To characterise your customers –  create a set of customer personas –  basically a detailed profile of each type of buyer that you have. Who are they? What are their interests? What key business challenges do they face? What emotional challenges do they face? (Parent etc) What types of websites do they visit? This will allow you to understand your customer on an emotional level and help you ascertain who you need to influence.

2) Find The Right Influencers

Now that you have your customer personas, it’s time to identify the key influencers. A good place to start is to see who speaks regularly at events in your industry. Flick through trade and industry journals to find authors who contribute frequently. Ask your sales teams and your customers about the thought leaders they admire. This will give you a great base for a list of influencers.

Once you have this list, you need to narrow it down. Who these influencers work for and is their company is a good fit with yours?  Are they in a position to make a real impact on your customers?

3) Build Relationships

Engaging with influencers – especially thought leaders takes more than a casual email to prove effecitive. High powered influencers are busy people and probably get “give me something for nothing” requests all the time.

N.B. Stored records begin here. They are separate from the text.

-- ==== Sys2Proof/Machine/Bringup.lean ====
section
/-! DEFINITION. Supply, bring-up and the resets that begin by themselves (R584–R602, R607–R610, R642, R653, R654). -/

namespace Sys2Proof.Machine

/-- The source field of a Bellows event (R574). -/
def bellowsSrc : Nat := 6 * 256

/-- A RESET record (R598, R602). -/
def State.resetRecord (s : State) : State :=
  s.event 0x0A00 1 bellowsSrc (s.get BELLOWS_RSTSTAT_DOMAIN) (s.get BELLOWS_RSTSTAT_INDEX) (s.get BELLOWS_RSTSTAT_CAUSE)

/-! ### VSB12 and the mating contact (R586, R593, R598 step 1, R642) -/

/-- VSB12 at 11.0 V for 10 ms with the module mated: cold reset is released (R593, R598 step 1). -/
def execColdReset (vsb held t : Nat) (s : State) : Out :=
  let s := s.at t
  if s.pwr.alive ∨ s.pwr.mate = false ∨ vsb < 1100 ∨ held < 10 * ms then .next s
  else
    let s := { s with
      pwr := { s.pwr with
        alive := true, step := 2, stepAt := s.now, bootAt := s.now, stop := false
        pcyc := min (s.pwr.pcyc + 1) (2 ^ 24 - 1) } }
    .next (s.put BELLOWS_PWRSTAT_VSB12 (min 65535 vsb))

/-- MATE_N low for 10 ms connects VSB12 (R642). -/
def execMateConnect (held t : Nat) (s : State) : Out :=
  let s := s.at t
  .next (if held ≥ 10 * ms then { s with pwr := { s.pwr with mate := true } } else s)

/-- MATE_N high for 20 µs disconnects VSB12, a Bellows reset (R642). -/
def execMateDisconnect (held t : Nat) (s : State) : Out :=
  let s := s.at t
  if held < 20 * us ∨ s.pwr.mate = false then .next s
  else
    let s := if s.pwr.alive then s.coldReset false 0 else s
    .next { s with pwr := { s.pwr with mate := false } }

/-- VSB12 below 10.8 V for 100 µs, or back at 11.2 V (R586): the warning and its release. -/
def execVsb12Warn (mv held t : Nat) (s : State) : Out :=
  let s := s.at t
  if s.pwr.alive = false then .next s
  else
    let s := s.put BELLOWS_PWRSTAT_VSB12 (min 65535 mv)
    if mv < 1080 ∧ held ≥ 100 * us ∧ s.pwr.vsbLow = false then
      let s := { s with pwr := { s.pwr with vsbLow := true } }
      let s := (s.put BELLOWS_PWRSTAT_VSBWARN 1).event 0x0A02 2 bellowsSrc mv 0 0
      .next s.supplyLevel
    else if mv ≥ 1120 ∧ s.pwr.vsbLow then .next { s with pwr := { s.pwr with vsbLow := false } }.supplyLevel
    else .next s

/-- VSB12 below 10.2 V for 10 µs: a Bellows reset (R586, R593). -/
def execVsb12Sag (mv held t : Nat) (s : State) : Out :=
  let s := s.at t
  .next (if mv < 1020 ∧ held ≥ 10 * us ∧ s.pwr.alive then s.coldReset false 4 else s)

/-! ### VIN48 (R586, R587) -/

/-- VIN48 leaves its range: a compute reset without keep, regulators off. -/
def State.vinReset (s : State) (mv cause : Nat) : State :=
  let s := { s with pwr := { s.pwr with vinBad := true } }
  let s := s.put BELLOWS_PWRSTAT_VIN48 (min 65535 mv)
  if s.on BELLOWS_PWRSTAT_REGON then s.computeReset false true cause else s

/-- VIN48 below 38.0 V for 2 µs (R586). -/
def execVin48Undervoltage (mv held t : Nat) (s : State) : Out :=
  let s := s.at t
  .next (if mv < 3800 ∧ held ≥ 2 * us ∧ s.pwr.alive ∧ s.pwr.vinBad = false then s.vinReset mv 2 else s)

/-- VIN48 above 62.0 V for 10 µs (R586). -/
def execVin48Overvoltage (mv held t : Nat) (s : State) : Out :=
  let s := s.at t
  .next (if mv > 6200 ∧ held ≥ 10 * us ∧ s.pwr.alive ∧ s.pwr.vinBad = false then
    (s.put BELLOWS_PWRSTAT_VINOV 1).vinReset mv 3 else s)

/-- VIN48 from 40.0 to 60.0 V for 10 ms (R586, R587): bring-up goes on at the regulators where flow is NORMAL, else at flow
confirmation. -/
def execVin48Recover (mv held t : Nat) (s : State) : Out :=
  let s := s.at t
  if s.pwr.vinBad = false ∨ mv < 4000 ∨ mv > 6000 ∨ held < 10 * ms then .next s
  else
    let s := { s with pwr := { s.pwr with vinBad := false } }
    let s := s.put BELLOWS_PWRSTAT_VIN48 mv
    if s.pwr.step = 5 ∧ s.pwr.stop = false ∧ s.on BELLOWS_PWRSTAT_REGON = false then
      if s.get BELLOWS_CAPOUT_FSTATE = 0 then .next s.enableRegs
      else .next { s.put BELLOWS_PWRSTAT_STATE 2 with pwr := { s.pwr with step := 4, stepAt := s.now } }
    else .next s

/-! ### The ROM and the start of firmware (R598 steps 2 and 3, R607–R610) -/

/-- Registers of the management port that the owner configuration gives (R553). -/
def portRegs : List Nat :=
  [MGMT_CFG, MGMT_IPV4, MGMT_IPV6H, MGMT_IPV6L, MGMT_V6CFG] ++ (List.range 4).flatMap (fun k => [MGMT_RMADDRH k, MGMT_RMADDRL k])

/-- Registers of the management plane that the owner configuration gives (R548, R553). -/
def ownerRegs : List Nat :=
  portRegs ++ [CANFD_TTCFG] ++ (List.range 32).map (fun k => CANFD_TRIG k)

/-- A register loaded from the record: its fields take the word's values as a write would set them (R16, R17). -/
def State.loadReg (s : State) (a : Nat) (w : Word) : State :=
  match findReg a with
  | some r => s.wr a (r.fields.foldl (fun new f => f.write false (s.rd a) w new) (s.rd a))
  | none => s

/-- Registers loaded from the stored owner configuration, where there is one (R553, R617). -/
def State.loadOwner (s : State) (l : List Nat) : State :=
  if s.secb.config.isEmpty then s
  else l.foldl (fun (s : State) a => s.loadReg a (BitVec.ofNat 64 (Config.ownerWord s.secb.config a))) s

/-- A window of the matrix that serves every cycle: its mark, type (0 exclusive, 1 arbitrating, 2 free) and buffer. -/
def State.window (s : State) (k mark ty buf : Nat) : State :=
  ((((s.put (CANFD_TRIG_TMARK k) mark).put (CANFD_TRIG_TYPE k) ty).put (CANFD_TRIG_BUF k) buf).put (CANFD_TRIG_REP k) 0).put
    (CANFD_TRIG_OFS k) 0

/-- The buffer of the module's board messages (R549): FD, bit-rate switched, 16 bytes, time-triggered. -/
def State.boardBuffer (s : State) (b : Nat) : State :=
  let s := ((s.put (CANFD_BCFG_EN b) 1).put (CANFD_BCFG_DIR b) 1).put (CANFD_BCFG_FDF b) 1
  let s := ((s.put (CANFD_BCFG_BRS b) 1).put (CANFD_BCFG_TTX b) 1).put (CANFD_BCFG_DLC b) 10
  s.put (CANFD_BCFG_ID b) (0x100 + s.pwr.slotId)

/-- The default board matrix (R548); which buffer firmware uses for it is open. -/
def State.boardMatrix (s : State) : State :=
  let (b, s) := s.fresh 64
  let n := s.pwr.slotId
  let s := (s.boardBuffer b).window 0 (100 + 200 * n) 0 b
  let (k, s) := if n < 7 then (2, s.window 1 (300 + 200 * n) 2 0) else (1, s)
  let s := (s.window k 1700 1 0).window (k + 1) 2400 2 0
  let s := ((s.put CANFD_TTCFG_CYCLEN 2500).put CANFD_TTCFG_CCM 2).put CANFD_TTCFG_TXEW 16
  s.put CANFD_TTCFG_NTRIG (k + 2)

/-- Firmware starts (R598 step 3): the board link, and the branch opens, X1 before X0 (R522). -/
def State.startFirmware (s : State) : State :=
  let s := s.boardMatrix.loadOwner ownerRegs
  let s := ((s.put CANFD_CTL_EN 1).put CANFD_TTCFG_TTEN 1).ttEnable true
  let s := { s with pwr := { s.pwr with step := 3, stepAt := s.now }, tuyere := { s.tuyere with seq := true } }
  let s := [8, 9].foldl (fun (s : State) c => (s.put (TUYERE_VCMD_MODE c) 2).put (TUYERE_VCMD_FIXCMD c) 1) s
  (s.vRetarget 9).put BELLOWS_PWRSTAT_STATE 2

/-- What the ROM writes before it judges the slots: POWER_LOSS (R587). -/
def State.bootRecords (s : State) : State :=
  let s := if s.pwr.loss then
      let (q, s) := match s.pwr.norSeq with | some q => (q, s) | none => s.fresh (2 ^ 32)
      s.event 0x0004 2 (10 * 256) q 0 0
    else s
  { s with pwr := { s.pwr with loss := false } }.supplyLevel

/-- What follows a boot (R610): WATCHDOG, where the watchdog caused the reset before it. -/
def State.watchdogRecord (s : State) : State :=
  match s.secb.watchdog with
  | some k => { s with secb := { s.secb with watchdog := none } }.eventIrq 32 0x0B08 3 secSrc k 0 0
  | none => s

/-- A slot found invalid with no other to run (R609). -/
def State.slotRefused (s : State) (k code : Nat) : State :=
  s.eventIrq 32 0x0B01 5 secSrc k code 0

/-- The ROM judges both slots and runs one, or stays in recovery, under the owner's allow-list (R598 step 2, R607–R609,
assumption log 160). -/
def execRomBoot (errA errB : Bool) (t : Nat) (s : State) : Out :=
  let s := s.at t
  if s.pwr.alive = false ∨ s.pwr.step ≠ 2 ∨ s.pwr.stop then .next s
  else
    let s := s.newChal.bootRecords
    let (a, ca, s) := s.slotValid 0 errA
    let (b, cb, s) := s.slotValid 1 errB
    match s.chooseSlot a b with
    | (none, s) =>
      let s := ((s.slotRefused 0 (if a then 7 else ca)).slotRefused 1 (if b then 7 else cb)).secSync
      let s := s.watchdogRecord.loadOwner portRegs
      .next { s with pwr := { s.pwr with stop := true } }
    | (some k, s) =>
      let s := { s with secb := { s.secb with running := some k } }
      let s := s.secSync.put SEC_SECSTAT_FWSVN (s.slot k).svn
      .next (s.event 0x0B00 0 secSrc k (s.slot k).svn (s.slot k).keysvn).watchdogRecord.startFirmware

To engage effectively, you need to come across as credible. Start with online conversations in forums such as Quora that they frequent, or a face to face meeting with them at an industry event can prove invaluable. Don’t chat away about your product, your task is to build a relationship not make a sale.  As the relationship develops, start to explore how you can work together to address industry issues. Your ultimate aim is to convert the influencer into an advocate for your business and this can be achieved simply from your relationship.

4) Turn Customers Into Champions

Industry experts are of course powerful influencers, but so too are your customers. In fact, using customer influence is quite a traditional form of advocacy. You’re always looking for customer quotes, references and case studies. However, social media and other online channels offer an opportunity to take this strategy to the next level.

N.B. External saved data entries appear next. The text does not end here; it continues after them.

-- ==== Sys2Proof/Machine/Vector.lean ====
section
/-! DEFINITION. The V slot (R164–R171): vector and scalar operations of the Anvils. -/

namespace Sys2Proof.Machine

/-- Latencies of the V classes (R198). -/
def latVS : Nat := 2
/-- VF. -/
def latVF : Nat := 4
/-- VT. -/
def latVT : Nat := 8
/-- VX. -/
def latVX : Nat := 4

/-- A VR word whose opcode lies in `lo`–`hi`: the result in every executing Anvil. -/
def vrOp (op lo hi : Nat) (f : VRf) (lat cls : Nat) (r : State → Nat → AEff × Flags) : SlotOp :=
  .plain vSlots (vrLegal op f && within op lo hi) (vrDests op f) (fun s => s.each f.pred lat cls (r s))

/-- A VI word whose opcode lies in `lo`–`hi`. -/
def viOp (op lo hi : Nat) (f : VIf) (lat cls : Nat) (r : State → Nat → AEff × Flags) : SlotOp :=
  .plain vSlots (viLegal op f && within op lo hi) (viDests op f) (fun s => s.each f.pred lat cls (r s))

/-- A lane-by-lane VR operation of two sources. -/
def vrLanes (f : VRf) (fn : Nat → Nat → Nat × Flags) (s : State) (g : Nat) : AEff × Flags :=
  let (x, fl) := lanes2 fn (s.vecSrc g f.sf f.a) (s.vecSrc g f.sf f.b)
  (.v f.d x, fl)

/-- A result without flags. -/
def noFl (x : Nat) : Nat × Flags := (x, 0)

/-- An integer result with INT_SAT. -/
def satFl (r : Nat × Bool) : Nat × Flags := (r.1, flagIf r.2 fIntSat)

/-! ### FP32 -/

/-- `add.f32`, `sub.f32`, `mul.f32` (R166). -/
def execAddSubMulF32 (h : Hd) (op : Nat) (f : VRf) (s : State) : Out :=
  s.slotOp h (vrOp op 1 3 f latVS actVS (vrLanes f (if op = 1 then f32Add else if op = 2 then f32Sub else f32Mul)))

/-- `fma.f32`, `fms.f32` (R166). -/
def execFmaFmsF32 (h : Hd) (op : Nat) (f : VRf) (s : State) : Out :=
  s.slotOp h (vrOp op 4 5 f latVF actVF (fun s g =>
    let (x, fl) := lanes3 (f32Fma (op == 5)) (s.vecSrc g f.sf f.a) (s.vecSrc g f.sf f.b) ((s.anvil g).vr f.c)
    (.v f.d x, fl)))

/-- `min.f32`, `max.f32` (R84). -/
def execMinMaxF32 (h : Hd) (op : Nat) (f : VRf) (s : State) : Out :=
  s.slotOp h (vrOp op 6 7 f latVS actVS (vrLanes f (f32MinMax (op == 7))))

/-- `abs.f32`, `neg.f32`: the sign bit alone (R53). -/
def execAbsNegF32 (h : Hd) (op : Nat) (f : VRf) (s : State) : Out :=
  s.slotOp h (vrOp op 8 9 f latVS actVS (vrLanes f (fun a _ =>
    noFl (if op = 8 then a % 2 ^ 31 else (a + 2 ^ 31) % 2 ^ 32))))

/-- `sqrt.f32` (R166). -/
def execSqrtF32 (h : Hd) (f : VRf) (s : State) : Out :=
  s.slotOp h (vrOp 10 10 10 f latVT actVTX (vrLanes f (fun a _ => f32Fun .sqrt a)))

/-- The function of an opcode 0x0B–0x0E. -/
def vtFun (op : Nat) : FFun :=
  match op with
  | 11 => .rcp
  | 12 => .rsqrt
  | 13 => .exp2
  | _ => .log2

/-- `rcp.f32`, `rsqrt.f32`, `exp2.f32`, `log2.f32` (R166, R167). -/
def execRcpRsqrtExp2Log2F32 (h : Hd) (op : Nat) (f : VRf) (s : State) : Out :=
  s.slotOp h (vrOp op 11 14 f latVT actVTX (vrLanes f (fun a _ => f32Fun (vtFun op) a)))
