-- ==== Sys2Proof/Machine/Packets.lean ====
section
/-! DEFINITION. Packets received and the transport's timers (R339–R351, R369–R373). -/

namespace Sys2Proof.Machine

/-- A packet of the type its row names arrives; another type is another row's. -/
def State.packet (s : State) (types : List Nat) (e : EthIn) (src : BitVec 128) (p : Pkt) (t : Nat) : State :=
  if types.contains p.typ then (s.at t).arrive e src p else s

/-- DATA (R343), and packets of a reserved type (R337, R339). -/
def execData (e : EthIn) (src : BitVec 128) (p : Pkt) (t : Nat) (s : State) : Out :=
  .next (if p.typ ≤ 6 then s.packet [0] e src p t else (s.at t).arrive e src p)
/-- ACK (R346). -/
def execAck (e : EthIn) (src : BitVec 128) (p : Pkt) (t : Nat) (s : State) : Out := .next (s.packet [1] e src p t)
/-- CRED (R349). -/
def execCred (e : EthIn) (src : BitVec 128) (p : Pkt) (t : Nat) (s : State) : Out := .next (s.packet [2] e src p t)
/-- OPEN (R351). -/
def execOpen (e : EthIn) (src : BitVec 128) (p : Pkt) (t : Nat) (s : State) : Out := .next (s.packet [3] e src p t)
/-- OPENACK (R351). -/
def execOpenAck (e : EthIn) (src : BitVec 128) (p : Pkt) (t : Nat) (s : State) : Out := .next (s.packet [4] e src p t)
/-- CLOSE (R351). -/
def execClose (e : EthIn) (src : BitVec 128) (p : Pkt) (t : Nat) (s : State) : Out := .next (s.packet [5] e src p t)
/-- RST (R351). -/
def execRst (e : EthIn) (src : BitVec 128) (p : Pkt) (t : Nat) (s : State) : Out := .next (s.packet [6] e src p t)

/-- The oldest unacknowledged DATA packet has waited 2 µs for its ACK (R344). -/
def execAckTimer (n t : Nat) (s : State) : Out :=
  let s := s.at t
  match (s.ctx n).ackSince with
  | some a => .next (if (s.ctx n).tstate = 3 ∧ s.now ≥ a + 2 * us then s.sendAck n else s)
  | none => .next s

/-- The oldest unacknowledged packet has waited RTO (R346, R347). -/
def execRtoExpiry (n t : Nat) (s : State) : Out :=
  let s := s.at t
  let c := s.ctx n
  match c.unacked with
  | [] => .next s
  | u :: rest =>
    if s.now < u.base + c.rtocur * 100 then .next s
    else if c.expiries ≥ s.get TONGS_RETX_LIMIT then .next (s.failStream n 4 true)
    else
      let c : Ctx := { c with
        expiries := c.expiries + 1
        rtocur := min (2 * c.rtocur) (max c.rtocur (s.get TONGS_RETX_RTOMAX * 10))
        unacked := { u with base := s.now, retx := some s.now } :: rest }
      if u.pkt.typ = 0 then
        .next (s.setCtx n { c with resend := u.pkt.psn :: c.resend.filter (· != u.pkt.psn) })
      else
        let p := Pkt.sealed { u.pkt with flags := Nat.lor u.pkt.flags flRetx, clim := c.ownclim }
        .next ((s.setCtx n { c with retxpkts := c.retxpkts + 1 }).sendCtl c.ifc c.peerAddr p)

/-- A sender blocked by credit for 100 µs probes (R349, R350). -/
def execCredProbe (n t : Nat) (s : State) : Out :=
  let s := s.at t
  let c := s.ctx n
  if c.tstate = 3 ∧ c.crstate ≠ 0 ∧ s.now ≥ c.blockedAt + 100 * us then
    .next ((s.setCtx n { c with crstate := 2, blockedAt := s.now }).sendCred n true)
  else .next s

/-- A boot stream returns to LISTEN 1 s after it failed (R351). -/
def execBootStreamRelisten (n t : Nat) (s : State) : Out :=
  let s := s.at t
  let c := s.ctx n
  match c.failedAt with
  | some f =>
    if n < 4 ∧ c.boot ∧ c.tstate = 5 ∧ s.now ≥ f + sec then
      .next (s.setCtx n { c.drop with tstate := 1, peerAddr := c.cfgAddr, peerStrm := c.cfgStrm, failedAt := none })
    else .next s
  | none => .next s

/-- An entry of the cache that may be evicted (R372). -/
def State.evictable (s : State) (c : Cached) : Bool :=
  !s.tongs.pinned.contains c.strm && (c.acted || s.now ≥ c.since + 20 * us)

/-- N-slot operations that wait for a stream which is not cached ask again, oldest first: the queue was full when they did
(R371). -/
def State.askOps (s : State) : State :=
  (s.tongs.nq.filter (fun o => o.stage == 0 && !s.cached o.strm)).foldl (fun s o => (s.wantCache o.strm).2) s

/-- The stream at the head of the admission queue takes a cache entry (R371–R373), where need be that of a context written back
whole (R372); one whose context cannot be read fails (R270, R385). -/
def execAdmissionRound (t : Nat) (s : State) : Out :=
  let s := s.at t
  match s.tongs.admq with
  | [] => .next s
  | (n, r) :: q =>
    let full : Bool := s.tongs.cache.length ≥ 4096
    let victim := s.tongs.cache.find? s.evictable
    if full && victim.isNone then
      .next { s with tongs := { s.tongs with admq := (n, r + 1) :: q.map (fun p => (p.1, p.2 + 1)) } }
    else
      let s := if full then
          victim.elim s (fun v => s.clearErrs (0x13FFF000000 + 256 * v.strm) 256)
        else s
      let cache := if full then s.tongs.cache.filter (fun c => victim.all (fun v => v.strm != c.strm)) else s.tongs.cache
      let e : Cached := ⟨n, s.now, false⟩
      let q : List (Nat × Nat) := q.map (fun p => (p.1, p.2 + 1))
      let s := ({ s with tongs := { s.tongs with cache := cache ++ [e], admq := q } }).cacheStat
      let s := s.setCtx n { s.ctx n with admmax := max (s.ctx n).admmax (r + 1) }
      let s :=
        match s.ueIn (0x13FFF000000 + 256 * n) 256 with
        | some u => (s.reportUe 8 u).failStream n 6 true
        | none => s.correctRange (0x13FFF000000 + 256 * n) 256
      .next ((s.settle n).askOps)

/-- A pin released goes to the oldest waiting request (R370). -/
def execPinGrant (t : Nat) (s : State) : Out :=
  let s := s.at t
  match s.tongs.pinWait with
  | [] => .next s
  | n :: r =>
    if s.tongs.pinned.length ≥ 3072 then .next s
    else
      let s := ({ s with tongs := { s.tongs with pinWait := r, pinned := s.tongs.pinned ++ [n] } }).cacheStat
      .next (s.settle n)

/-- Completion records waiting for a completion stream go out in one CPL message of up to 16 (R399). -/
def execCplPush (n t : Nat) (s : State) : Out :=
  let s := s.at t
  let mine (p : Nat × List Byte × Nat) : Bool := s.get (TONGS_RING_CFG_CSTRM p.1) == n
  let l := (s.tongs.push.filter mine).take 16
  match l with
  | [] => .next s
  | (_, _, t0) :: _ =>
    if l.length < 16 ∧ s.now < t0 + 2 * us then .next s
    else if s.cached n = false then .next (s.wantCache n).2
    else if (s.ctx n).typ ≠ 4 ∨ (s.ctx n).tstate ≠ 3 then .next s
    else
      let s := { s with tongs := { s.tongs with push := l.foldl (fun acc p => acc.erase p) s.tongs.push } }
      .next (s.queueMsg n 8 false (l.flatMap (fun p => p.2.1)) none)

end Sys2Proof.Machine
end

One effective tactic is byline articles. These are articles published under the customer’s name in online publications . Typically, you would write the article on behalf of the customer and then have them approve it. The advantage of this approach is that readers will trust what your customer says, improving your credibility in comparison to vendor written articles . You need to avoid writing a blatant product pitch and instead focus on a customer issue that your company helped to solve. If someone reading the article is experiencing a similar problem that they need to resolve, they’ll take note of your company name.

Customers are usually willing to partake in this activity as it also means free advertising for them.

5) Work with Bloggers

Bloggers can be highly effective when putting together an influencer strategy. Many B2B bloggers focus on specific industries, or write for a general business audience. For instance, if you’re in the BPM space, you’ll find lots of independent consultants who write blogs about best practices for establishing effective business processes.

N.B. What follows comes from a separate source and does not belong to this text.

-- ==== Sys2Proof/Machine/Dispatch.lean ====
section
/-! DEFINITION. The dispatch of a command to its meaning: one arm per row of the operation and event table. -/

namespace Sys2Proof.Machine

However, you need to be cautious when engaging with bloggers in a B2B context. Not only are there good bloggers and bad bloggers, but each one tends to have a different audience. You may be drawn to a blogger with a large following, but that doesn’t necessarily mean they’re talking to potential customers for your product or service. Basically,  B2B audiences tend to be much more finely segmented than B2C audiences.

When you engage with bloggers, take a look at the comments they receive from readers. This will help you to decide whether they have the right type of audience, and will also give you a feel for how engaged their readers are.

What if you don’t have the time to go through all these steps? Well sure you could pay them! Many influencers are looking for advertisers, and paid speaking and writing opportunities. If you’ve got the budget, consider enlisting their services to move the dial with your target buyers. 

In any case, remember influencer marketing is still all about building relationships. And those relationships may become your most influential over time.